Following defeat in the Battle of Belgium, Raskin used the code name "Leopold Vindictive 200" while working for the Dutch resistance. His knowledge of radio allowed him to eavesdrop on the transmissions between the various Wehrmacht commands occupying Belgium. He also spent much of his time mapping the German positions on the Belgian coast. He worked with MI14 section "d" (the "Secret Pigeon Service") to convey his intelligence reports to England using the birds. Containers carrying the birds would be parachuted to him in occupied Belgium. His reports were dispatched in small 3 mm wide tubes attached to the pigeons legs. Although written on ultra thin paper, Raskin wrote in-depth reports which included detailed sketches of enemy positions and up to 5,000-word memos. An example of one such message from Raskin, which was flown to Britain by pigeon, is now archived in the UK's National Archives under the heading "Source Message No. 37", it read:

This message is from Leopold Vindictive 200. Please tell us if you get it in your normal news transmission,in Dutch twice and in Radio Belgique twice, with the hour of arrival and as soon as you get it. Please say what was unknown to you, only giving the letters of the maps (A.B.C., etc) with "were unknown" or more about "........ is asked for". This information is thoroughly reliable and here is our guarantee or warranty: We are a staff of three principals and Several (? Seven) secondary agents but identify me as follows:I am the bearded Military Chaplain who shook hands with Admiral Keyes on the morning of 27 May 1940 at about 7.30. Ask the Admiral please where he was exactly at that moment with my most respectful greetings.

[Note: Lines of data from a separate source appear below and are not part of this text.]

-- ==== Sys2Proof/Laws/Run.lean ====
section
/-! SUPPORT. What the four frames of a meaning can answer: a meaning is one of them, and whoever knows its check and its effect needs no more. -/

namespace Sys2Proof.Machine

/-! ## The plain frame -/

theorem State.run_next {s : State} {ok : Bool} {f : Dev → Dev} (h : ok = true) : s.run ok f = .next (s.becomes (f s.toDev)) := by
  simp [State.run, State.becomes, h]

theorem State.run_fault {s : State} {ok : Bool} {f : Dev → Dev} (h : ok = false) : s.run ok f = .fault .noSuchCommand := by
  simp [State.run, h]

theorem State.run_eq_next {s t : State} {ok : Bool} {f : Dev → Dev} : s.run ok f = .next t ↔ ok = true ∧ t = s.becomes (f s.toDev) := by
  cases h : ok <;> simp [State.run, State.becomes, eq_comm]

/-! ## With what follows of itself, with the mailbox rings, and by a register write -/

theorem State.act_next {s : State} {ok : Bool} {f : Dev → Dev} (h : ok = true) : s.act ok f = .next (s.settles (f s.toDev)) := State.run_next h

theorem State.act_fault {s : State} {ok : Bool} {f : Dev → Dev} (h : ok = false) : s.act ok f = .fault .noSuchCommand := State.run_fault h

theorem State.serve_next {s : State} {ok : Bool} {f : Dev → Dev} (h : ok = true) : s.serve ok f = .next (s.serves (f s.toDev)) := State.run_next h

theorem State.serve_fault {s : State} {ok : Bool} {f : Dev → Dev} (h : ok = false) : s.serve ok f = .fault .noSuchCommand := State.run_fault h

/-! ## The queue and the parts -/

@[simp] theorem State.becomes_pending (s : State) (d : Dev) : (s.becomes d).pending = s.pending := rfl
@[simp] theorem State.becomes_toDev (s : State) (d : Dev) : (s.becomes d).toDev = d := rfl
@[simp] theorem State.becomes_becomes (s : State) (d e : Dev) : (s.becomes d).becomes e = s.becomes e := rfl
@[simp] theorem State.settles_pending (s : State) (d : Dev) : (s.settles d).pending = s.pending := s.becomes_pending d.settle
@[simp] theorem State.serves_pending (s : State) (d : Dev) : (s.serves d).pending = s.pending := s.becomes_pending d.serveRings.settle

end Sys2Proof.Machine
end

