theorem scaleBytes_xor {u v : Nat} (hu : u < 256) (hv : v < 256) {a : List Byte} (ha : IsBlock a) :
    scaleBytes (u ^^^ v) a = xorBytes (scaleBytes u a) (scaleBytes v a) := by
  rw [xorBytes_eq (isBlock_scaleBytes u ha) (isBlock_scaleBytes v ha)]
  refine List.ext_getElem (by simp [scaleBytes]) fun i _ _ => ?_
  simp [scaleBytes, pMul_xor_left hu hv, BitVec.ofNat_xor]

theorem scaleBytes_zeroBlock (w : Nat) : scaleBytes w zeroBlock = zeroBlock := by
  have hzero : pMul w 0 = 0 := by simpa using pMul_xor_right w 0 0
  have hbyte : BitVec.ofNat 8 (pMul w (0 : Byte).toNat) = 0 := congrArg (BitVec.ofNat 8) hzero
  rw [scaleBytes, zeroBlock, List.map_replicate, hbyte]

/-- A weight other than zero is undone. -/
theorem unscaleBytes_scaleBytes {w : Nat} (hw : w < 256) (h0 : w ≠ 0) (a : List Byte) : unscaleBytes w (scaleBytes w a) = a := by
  have hbyte : ∀ x : Byte, BitVec.ofNat 8 (pMul (gfInv 0x11D w) (BitVec.ofNat 8 (pMul w x.toNat)).toNat) = x := fun x => by
    rw [BitVec.toNat_ofNat, Nat.mod_eq_of_lt (pMul_lt hw _), ← pMul_assoc (gfInv_lt w) hw x.isLt, pMul_gfInv hw h0, pMul_one_left x.isLt,
      BitVec.ofNat_toNat, BitVec.setWidth_eq]
  rw [unscaleBytes, scaleBytes, scaleBytes, List.map_map]
  exact (List.map_congr_left fun x _ => hbyte x).trans (List.map_id _)

/-! ## The sum of a row -/

/-- Every entry is a block. -/
abbrev AllBlocks (l : List (List Byte)) : Prop := ∀ b ∈ l, IsBlock b

theorem isBlock_sumBlocks {l : List (List Byte)} (h : AllBlocks l) : IsBlock (sumBlocks l) :=
  List.foldlRecOn _ _ isBlock_zeroBlock fun _ ha b hb => isBlock_xorBytes ha (h b hb)

theorem foldl_xorBytes {l : List (List Byte)} (h : AllBlocks l) {a : List Byte} (ha : IsBlock a) : l.foldl xorBytes a = xorBytes a (sumBlocks l) := by
  induction l generalizing a with
  | nil => exact (xorBytes_zero ha).symm
  | cons b l ih =>
    have hb : IsBlock b := h b List.mem_cons_self
    have hl : AllBlocks l := fun x hx => h x (List.mem_cons_of_mem b hx)
    rw [sumBlocks, List.foldl_cons, List.foldl_cons, ih hl (isBlock_xorBytes ha hb), zero_xorBytes hb, ih hl hb,
      xorBytes_assoc ha hb (isBlock_sumBlocks hl)]

theorem sumBlocks_cons {l : List (List Byte)} {b : List Byte} (hb : IsBlock b) (h : AllBlocks l) : sumBlocks (b :: l) = xorBytes b (sumBlocks l) := by
  rw [sumBlocks, List.foldl_cons, zero_xorBytes hb, foldl_xorBytes h hb]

=== Arrest and execution ===
On 1 May 1942, Raskin was betrayed as a spy by a man dressed as a beggar and was arrested by the Gestapo. While imprisoned awaiting trial, he was described by other prisoners as being "a learned man, uplifting, eloquent, a support and an example" who sang every night, told stories of his years in China, and heard confessions from his fellow inmates. On 31 August 1943 he was tried and convicted, offering as his only defense: Im Gewissen und vor Gott habe ich meine Pflicht getan (In conscience and before God I have done my duty). The following day, 1 September 1943, he was sentenced to death and on 18 October 1943, at 1843 hours, he was guillotined in Dortmund Prison.

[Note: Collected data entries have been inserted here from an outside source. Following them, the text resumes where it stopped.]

-- ==== Sys2Proof/Decode.lean ====
section
/-! DEFINITION. The command word, its decoder and its encoder (spec/30_encoding.md R38, R40, R45).
The decoder is total and never answers "invalid" (R42), so it has nothing to reject. -/

namespace Sys2Proof

/-- The command word of a step from its ports: `W[9:0] = {init, en, data[7:0]}` (R38). -/
def commandWord (init en : Bool) (data : Byte) : CmdWord :=
  BitVec.ofBool init ++ BitVec.ofBool en ++ data

/-- `W[9] = init` (R38). -/
def wordInit (w : CmdWord) : Bool := w.getLsbD 9

/-- `W[8] = en` (R38). -/
def wordEn (w : CmdWord) : Bool := w.getLsbD 8

/-- `W[7:0] = data`, taken as it stands (R38, R41). -/
def wordData (w : CmdWord) : Byte := w.extractLsb' 0 8

/-- `decode(W)` (R45). -/
def decode (w : CmdWord) : Instr :=
  match wordInit w, wordEn w with
  | false, false => .hold
  | true,  false => .init
  | false, true  => .upd (wordData w)
  | true,  true  => .initupd (wordData w)

/-- The operand field of an encoded word: `b` in `W[7:0]`, zeros above it (R41). -/
def operandField (b : Byte) : CmdWord := b.setWidth 10

/-- `encode`: the canonical word of a command (R40, R45). -/
def encode : Instr → CmdWord
  | .hold      => 0x000#10
  | .init      => 0x200#10
  | .upd b     => 0x100#10 + operandField b
  | .initupd b => 0x300#10 + operandField b

/-- The `mask` column of the opcode map, the same for its four rows (R40). -/
def opcodeMask : CmdWord := 0x300#10

/-- The `match` column of the opcode map (R40). -/
def opcodeMatch : Instr → CmdWord
  | .hold      => 0x000#10
  | .init      => 0x200#10
  | .upd _     => 0x100#10
  | .initupd _ => 0x300#10

/-- The ten command lines of an instruction given as a number whose bit 0 is the word's bit 0: its low
`nbits` bits, the bits above them 0. The block has no line for a bit above `W[9]`, so such a bit is
dropped (log entry 6). -/
def tableWord (nbits w : Nat) : CmdWord := BitVec.ofNat 10 (w % 2 ^ nbits)

/-- The instruction the decoder reads from an instruction whose bits are `w`, numbered as
spec/opcode_table.json numbers them. -/
def decodeTableWord (nbits w : Nat) : Option Instr :=
  some (decode (tableWord nbits w))

end Sys2Proof
end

He was buried in Stevoort.

== Memorial==
A statue was erected in his honor in Aarschot.

== Bibliography ==
- Pater M.-J. Raskin (memorial edition). Davidsfonds: Stevoort-Wijer, 1993
- Pater Raskin in de beide wereldoorlogen, J. de Vroey, Hertogelijke Aarschotse Kring voor Heemkunde, 1992.
- De eeuw van de ekster. Een Belgisch levensverhaal, Brigitte Raskin, Amsterdam: Meulenhoff, 1994.
- "Pater Raskin krijgt beeld in geboorteplaats Stevoort" (2008)
- "Raskin Jozef / Leopold Vindictive – uit: Stevoort ... warm aanbevolen: Vroeger en nu" (2002)
- Maarten Snoeks (2006). "Wandelen in Stevoort: Wijkwandelingen Erfgoedcel Hasselt"
- "Pater Raskin krijgt beeld in geboorteplaats Stevoort"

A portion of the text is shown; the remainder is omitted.